He has since said that he was unaware of the purpose for which he was buying the batteries, and has consistently maintained his innocence. Perarivalan would repeatedly say during his time in jail that giving a battery shouldn't equate to him knowing about the plot.

==Legal journey==
Perarivalan's case took a turn in 2013 when V. Thiagarajan, a former CBI superintendent of police, acknowledged to tampering with his confession in a documentary by filmmakers from the People's Movement Against the Death Penalty, that he did not take down his statement verbatim.

In 2018, the Tamil Nadu cabinet unanimously passed and delivered a resolution to Governor Banwarilal Purohit requesting the release of all seven inmates. Three years later, the central government told the Supreme Court (which called the governor's delaying extraordinary) that he was waiting for the Multi-Disciplinary Monitoring Agency—the CBI's Research and Analysis Wing to probe into the bigger plot behind the assassination to be finished. The Supreme Court handed the governor a week to decide in January 2021, but he stated that the President had sole jurisdiction over remission.

==Release==
On 19 February 2014, Government of Tamil Nadu announced its decision to release him along with six other convicts. Having been granted bail by the Supreme Court, Perarivalan was released on bail on 15 March 2022. After
3 decades of wait, the supreme Court uttered a historical verdict of releasing A.G Perarivalan on 18 May 2022. The Supreme Court criticized Tamil Nadu Governor for sitting on the recommendation by the state government to remit Perarivalan's sentence for almost two-and-a-half years.

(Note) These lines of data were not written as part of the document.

/-- Triggers move no stitch count. -/
theorem now_elapsed (opc : Bool) (h : Nat) (s : State) (e : Nat × CalRec) : now (elapsed opc h s e) = now s := by
  have hd (s : State) (o l : Nat) (k : CalKind) : now (dueCal s o l k false false) = now s := by
    unfold dueCal
    dsimp only
    split
    · rfl
    · split <;> rfl
  unfold elapsed
  dsimp only
  split
  · split
    · exact hd ..
    · rfl
  · split
    · exact foldl_keeps (fun s => now s) (fun s k => hd s _ _ k) _ s
    · rfl

theorem elapsed_true (h : Nat) (s : State) (e : Nat × CalRec) : elapsed true h s e =
    if (e.2.valid.getLsbD 0 && decide (e.2.atOpc + h * 3600 * 250000 ≤ now s)) = true then dueCal s (e.1 / 16) (e.1 % 16) .opc false else s := rfl

theorem elapsed_false (h : Nat) (s : State) (e : Nat × CalRec) : elapsed false h s e =
    if (e.2.valid.getLsbD 1 && decide (e.2.atEq + h * 3600 * 250000 ≤ now s)) = true then
      [CalKind.equaliser, .focus, .tilt, .corrector].foldl (fun s k => dueCal s (e.1 / 16) (e.1 % 16) k false) s else s := rfl

theorem elapsed_opc {h : Nat} {s : State} {e : Nat × CalRec} (hv : e.2.valid.getLsbD 0 = true) (ho : e.2.atOpc + h * 3600 * 250000 ≤ now s)
    (hr : (calAt s (e.1 / 16) (e.1 % 16)).runOnly = false) : jobOf (elapsed true h s e) (e.1 / 16) (e.1 % 16) .opc ≠ none := by
  have he : elapsed true h s e = dueCal s (e.1 / 16) (e.1 % 16) .opc false := by
    refine (elapsed_true h s e).trans (if_pos ?_)
    rw [hv, Bool.true_and, decide_eq_true_eq]
    exact ho
  rw [he]
  exact dueCal_adds _ _ (fun _ => hr)

theorem elapsed_eq {h : Nat} {s : State} {e : Nat × CalRec} {k : CalKind} (hv : e.2.valid.getLsbD 1 = true)
    (ho : e.2.atEq + h * 3600 * 250000 ≤ now s) (hk : k ∈ [CalKind.equaliser, .focus, .tilt, .corrector]) :
    jobOf (elapsed false h s e) (e.1 / 16) (e.1 % 16) k ≠ none := by
  have he : elapsed false h s e = [CalKind.equaliser, .focus, .tilt, .corrector].foldl
      (fun s k => dueCal s (e.1 / 16) (e.1 % 16) k false) s := by
    refine (elapsed_false h s e).trans (if_pos ?_)
    rw [hv, Bool.true_and, decide_eq_true_eq]
    exact ho
  rw [he]
  refine jobOf_foldl (fun s k => due_dueCal s _ _ k false false) hk (fun t _ => dueCal_adds _ _ (fun e => ?_))
  rw [e] at hk
  exact absurd hk (by decide)

theorem now_foldl_elapsed (opc : Bool) (h : Nat) (l : List (Nat × CalRec)) (s : State) : now (l.foldl (elapsed opc h) s) = now s :=
  foldl_keeps (fun s => now s) (fun s e => now_elapsed opc h s e) l s

/-- A record that is as old as the interval has its calibrations due. -/
theorem foldl_elapsed {opc : Bool} {h : Nat} {s : State} {l : List (Nat × CalRec)} {e : Nat × CalRec} (he : e ∈ l) {k : CalKind}
    (hs : ∀ t, Due s t → now t = now s → jobOf (elapsed opc h t e) (e.1 / 16) (e.1 % 16) k ≠ none) :
    jobOf (l.foldl (elapsed opc h) s) (e.1 / 16) (e.1 % 16) k ≠ none := by
  obtain ⟨l1, l2, rfl⟩ := List.append_of_mem he
  rw [List.foldl_append, List.foldl_cons]
  exact (due_foldl (due_elapsed opc h) l2 _).jobs _ _ k (hs _ (due_foldl (due_elapsed opc h) l1 s) (now_foldl_elapsed opc h l1 s))

/-- What CAL_ELAPSED_TIMER leaves. -/
theorem calElapsedTimer_spec (s : State) (opc : Bool) : (regBits s .calInterval 0 31 16 = 0 → exec (.calElapsedTimer true) s = .next s) ∧
    (regBits s .calInterval 0 15 0 = 0 → exec (.calElapsedTimer false) s = .next s) ∧
    (∃ t, exec (.calElapsedTimer opc) s = .next t ∧ OnlyIn [.cal] s t ∧
      (opc = true → regBits s .calInterval 0 31 16 ≠ 0 → ∀ e ∈ s.cal.recs, e.2.valid.getLsbD 0 = true →
        e.2.atOpc + regBits s .calInterval 0 31 16 * 3600 * 250000 ≤ now s → (calAt s (e.1 / 16) (e.1 % 16)).runOnly = false →
        jobOf t (e.1 / 16) (e.1 % 16) .opc ≠ none) ∧
      (opc = false → regBits s .calInterval 0 15 0 ≠ 0 → ∀ e ∈ s.cal.recs, e.2.valid.getLsbD 1 = true →
        e.2.atEq + regBits s .calInterval 0 15 0 * 3600 * 250000 ≤ now s →
        ∀ k ∈ [CalKind.equaliser, .focus, .tilt, .corrector], jobOf t (e.1 / 16) (e.1 % 16) k ≠ none)) := by
  refine ⟨fun h => if_pos h, fun h => if_pos h, ?_⟩
  have hreach (t : State) (h : exec (.calElapsedTimer opc) s = .next t) : OnlyIn [.cal] s t := everyCommandStaysInItsReach _ s t h
  cases opc with
  | true =>
    by_cases h0 : regBits s .calInterval 0 31 16 = 0
    · exact ⟨s, if_pos h0, hreach s (if_pos h0), fun _ h => absurd h0 h, fun h => absurd h (by decide)⟩
    · refine ⟨_, if_neg h0, hreach _ (if_neg h0), fun _ _ e he hv hold hr => ?_, fun h => absurd h (by decide)⟩
      exact foldl_elapsed he (fun t ht hn => elapsed_opc hv (hn ▸ hold) ((ht.runOnly ..).trans hr))
  | false =>
    by_cases h0 : regBits s .calInterval 0 15 0 = 0
    · exact ⟨s, if_pos h0, hreach s (if_pos h0), fun h => absurd h (by decide), fun _ h => absurd h0 h⟩
    · refine ⟨_, if_neg h0, hreach _ (if_neg h0), fun h => absurd h (by decide), fun _ _ e he hv hold k hk => ?_⟩
      exact foldl_elapsed he (fun t _ hn => elapsed_eq hv (hn ▸ hold) hk)

/-! ### The start of a run -/

/-- Jobs and bays stand. -/
structure JobsKept (s t : State) : Prop where
  jobs : t.cal.jobs = s.cal.jobs
  bays : t.bays = s.bays

theorem jobsKept_refl (s : State) : JobsKept s s := ⟨rfl, rfl⟩

theorem jobsKept_trans {s t u : State} (h : JobsKept s t) (g : JobsKept t u) : JobsKept s u := ⟨g.jobs.trans h.jobs, g.bays.trans h.bays⟩

theorem jobsKept_of_onlyIn {l : List Part} {s t : State} (h : OnlyIn l s t) (hc : Part.cal ∉ l) (hb : Part.bays ∉ l) : JobsKept s t := by
  have hcal : t.cal = s.cal := h.2 .cal hc
  exact ⟨by rw [hcal], h.2 .bays hb⟩

theorem jobsKept_setCal (s : State) (o l : Nat) (r : CalRec) : JobsKept s (setCal s o l r) := ⟨rfl, rfl⟩

theorem jobsKept_bump (s : State) (b i : Nat) : JobsKept s (bump s b i) := ⟨rfl, rfl⟩

theorem jobsKept_setNextRun (s : State) (o l n : Nat) : JobsKept s (setNextRun s o l n) := by
  unfold setNextRun
  dsimp only
  exact of_ite (jobsKept_trans (jobsKept_setCal ..) (jobsKept_bump ..)) (jobsKept_setCal ..)

theorem jobsKept_sendPosition (s : State) (m : Nat) (r : Run) : JobsKept s (sendPosition s m r) :=
  jobsKept_of_onlyIn (l := [.bfes, .wrc]) (onlyIn_of_follows (follows_sendPosition (by decide) (follows_refl s))) (by decide) (by decide)

theorem jobsKept_readSpots (s : State) (o l : Nat) (b : Bool) : JobsKept s (readSpots s o l b) :=
  jobsKept_of_onlyIn (l := [.ports, .rdc]) (onlyIn_of_follows (follows_readSpots (by decide) (follows_refl s))) (by decide) (by decide)

theorem jobsKept_trialPoint (s : State) (o l : Nat) (k : CalKind) (n : Nat) : JobsKept s (trialPoint s o l k n) :=
  jobsKept_of_onlyIn (l := [.spn, .cells, .axes]) (onlyIn_of_follows (follows_trialPoint (by decide) (follows_refl s))) (by decide) (by decide)

/-- A run's trail cells loaded, before it stands on its OPU. -/
def runLoaded (s : State) (m : Nat) (r : Run) : State :=
  ((List.range 4).filter (fun k => r.slots.any (fun x => slotLane x.slot = k))).foldl (fun s k => loadChan s m r.layer k 1 false) (latchCfg s m)

/-- The run on its OPU, before its first position goes down. -/
def runSet (s : State) (m : Nat) (r : Run) : State :=
  let cap := capBinds s m r.layer (frameZone r.frame)
  let s := setOpu s m { opuAt s m with run := some r, capBind := cap, cleared := false, streams := [] }
  let s := { s with wrc := { s.wrc with encBusy := s.wrc.encBusy + runLanes r.slots }, cal := { s.cal with curLayer := ins s.cal.curLayer m r.layer } }
  if cap then bump s 9 7 else s

theorem startRun_eq (s : State) (m : Nat) (r : Run) : startRun s m r = sendPosition (runSet (runLoaded s m r) m r) m r := rfl

theorem onlyIn_runLoaded (s : State) (m : Nat) (r : Run) : OnlyIn [.ports, .rdc] s (runLoaded s m r) := by
  refine onlyIn_of_follows (follows_foldl (follows_latchCfg (by decide) (follows_refl s)) ?_)
  exact fun u b h => follows_loadChan (by decide) h

/-- Whatever is read of the calibration store and of the counters but WRC's seventh stands. -/
structure RunBegun (s t : State) : Prop where
  jobs : JobsKept s t
  recs : t.cal.recs = s.cal.recs
  count : counter t 15 1 = counter s 15 1

theorem runBegun_trans {s t u : State} (h : RunBegun s t) (g : RunBegun t u) : RunBegun s u :=
  ⟨jobsKept_trans h.jobs g.jobs, g.recs.trans h.recs, g.count.trans h.count⟩

theorem runBegun_of_onlyIn {l : List Part} {s t : State} (h : OnlyIn l s t) (hc : Part.cal ∉ l) (hb : Part.bays ∉ l) (hn : Part.cnt ∉ l) :
    RunBegun s t := by
  have hcal : t.cal = s.cal := h.2 .cal hc
  have hcnt : t.cnt = s.cnt := h.2 .cnt hn
  exact ⟨jobsKept_of_onlyIn h hc hb, by rw [hcal], by rw [counter, hcnt]; rfl⟩

theorem runBegun_runSet (s : State) (m : Nat) (r : Run) : RunBegun s (runSet s m r) := by
  unfold runSet
  dsimp only
  refine of_ite ⟨⟨rfl, rfl⟩, rfl, ?_⟩ ⟨⟨rfl, rfl⟩, rfl, rfl⟩
  exact (counter_bump ..).trans (if_neg (by decide))

theorem runBegun_startRun (s : State) (m : Nat) (r : Run) : RunBegun s (startRun s m r) := by
  rw [startRun_eq]
  refine runBegun_trans (runBegun_of_onlyIn (onlyIn_runLoaded s m r) (by decide) (by decide) (by decide)) ?_
  refine runBegun_trans (runBegun_runSet (runLoaded s m r) m r) ?_
  have h (u : State) : OnlyIn [.bfes, .wrc] u (sendPosition u m r) := onlyIn_of_follows (follows_sendPosition (by decide) (follows_refl u))
  exact runBegun_of_onlyIn (h _) (by decide) (by decide) (by decide)

/-- The words of a position change no run. -/
theorem run_sendWords (s : State) (m lane : Nat) (ws : List Word) (n : Nat) : (opuAt (sendWords s m lane ws) n).run = (opuAt s n).run := by
  have hset (t : State) (o : OpuW) (h : o.run = (opuAt t m).run) : (opuAt (setOpu t m o) n).run = (opuAt t n).run := by
    rw [opuAt_setOpu]
    split
    · next e => rw [h, e]
    · rfl
  unfold sendWords
  dsimp only
  split
  · exact hset s _ rfl
  · exact hset s _ rfl

/-- The run whose first position has gone down. -/
theorem run_sendPosition (s : State) (m : Nat) (r : Run) : ∃ x, (opuAt (sendPosition s m r) m).run = some x ∧ x.opc = r.opc ∧ x.frame = r.frame ∧
    x.slots.map (·.slot) = r.slots.map (·.slot) ∧ x.start = r.start := by
  unfold sendPosition
  extract_lets p r'
  refine ⟨r', ?_, rfl, rfl, ?_, rfl⟩
  · refine (foldl_keeps (fun s => (opuAt s m).run) (fun s lane => run_sendWords s m lane _ m) _ _).trans ?_
    rw [opuAt_setOpu, if_pos rfl]
  · unfold r'
    rw [List.map_map]
    refine List.map_congr_left (fun x _ => ?_)
    simp only [Function.comp_apply]
    split <;> rfl

/-- The test run's state before it starts. -/
def testCleared (s : State) (opu : Nat) : State :=
  let s := setSurf s opu { surfAt s opu with gen := (surfAt s opu).gen + 8 }
  { s with cal := { s.cal with results := s.cal.results.filter (fun v => v.opu ≠ opu) } }

/-- An OPC run as it starts. -/
def testRun (s : State) (opu layer n act : Nat) (at_ : Nat × Nat × Nat) : Run :=
  { quire := 0, leaf := 0, opc := some n, act := act, layer := layer, frame := n / 8, start := now s + at_.1, stitch16 := at_.2.1, bit := at_.2.2
    encoded := opcSlots n, slots := (List.range 8).map (fun i => testSlot s opu layer n i (now s + at_.1)) }

theorem startTest_eq (s : State) (opu layer n act : Nat) (at_ : Nat × Nat × Nat) :
    startTest s opu layer n act at_ = startRun (testCleared s opu) opu (testRun s opu layer n act at_) := rfl

/-- What the start of an OPC run leaves. -/
theorem startTest_spec (s : State) (opu layer n act : Nat) (at_ : Nat × Nat × Nat) : RunBegun s (startTest s opu layer n act at_) ∧
    ∃ x, (opuAt (startTest s opu layer n act at_) opu).run = some x ∧ x.opc = some n ∧ x.frame = n / 8 ∧ x.slots.map (·.slot) = opcSlots n ∧
      x.start = now s + at_.1 := by
  have hc : RunBegun s (testCleared s opu) := ⟨⟨rfl, rfl⟩, rfl, rfl⟩
  rw [startTest_eq]
  refine ⟨runBegun_trans hc (runBegun_startRun ..), ?_⟩
  rw [startRun_eq]
  obtain ⟨x, hx, ho, hf, hs, ht⟩ := run_sendPosition (runSet (runLoaded (testCleared s opu) opu (testRun s opu layer n act at_)) opu
    (testRun s opu layer n act at_)) opu (testRun s opu layer n act at_)
  refine ⟨x, hx, ho, hf, hs.trans ?_, ht⟩
  simp [testRun, opcSlots, testSlot]

theorem setNextRun_spec (s : State) (opu layer n : Nat) : (calAt (setNextRun s opu layer n) opu layer).nextRun = min n 64 ∧
    (64 ≤ n → (calAt (setNextRun s opu layer n) opu layer).exhausted = true) ∧ counter (setNextRun s opu layer n) 15 1 = counter s 15 1 := by
  unfold setNextRun
  dsimp only
  have hc (t : State) : counter (bump t 15 6) 15 1 = counter t 15 1 := (counter_bump ..).trans (if_neg (by decide))
  have ha (r : CalRec) : calAt (setCal s opu layer r) opu layer = r := (calAt_setCal ..).trans (if_pos rfl)
  split
  · refine ⟨?_, fun h => ?_, hc _⟩
    · exact congrArg CalRec.nextRun (ha _)
    · exact (congrArg CalRec.exhausted (ha _)).trans (by simp [h])
  · refine ⟨congrArg CalRec.nextRun (ha _), fun h => (congrArg CalRec.exhausted (ha _)).trans (by simp [h]), rfl⟩

/-- The next run of a layer taken for an OPC run, and counted. -/
def runTaken (s : State) (opu layer n : Nat) : State := bump (setNextRun s opu layer (n + 1)) 15 1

Activists of Pro-Tamil outfits came out on the streets in several parts of the state, raising slogans hailing the Supreme court verdict. Majority of political parties in Tamil Nadu welcomed the Supreme Court's verdict.

In May 2022, Tamil Nadu Chief Minister M. K. Stalin hailed the release of Perarivalan and hugged him on his visit of gratitude at the Chennai airport. Perarivalan, along with his mother, Arputham, also met AIADMK coordinator O. Panneerselvam and co-coordinator Edappadi K. Palaniswami. They both went on to meet several other leaders belonging to different parties including Thol. Thirumavalavan, Vaiko and Seeman. His release was welcomed by S. Ramadoss. The Tamil Nadu Congress and BJP, however, separately questioned the celebrations after his release.

==Book==
- An Appeal from the Death Row (Rajiv Murder Case – The Truth Speaks) – The book was released by Communist Party of India general secretary A. B. Bardhan, in English, Tamil and Hindi versions.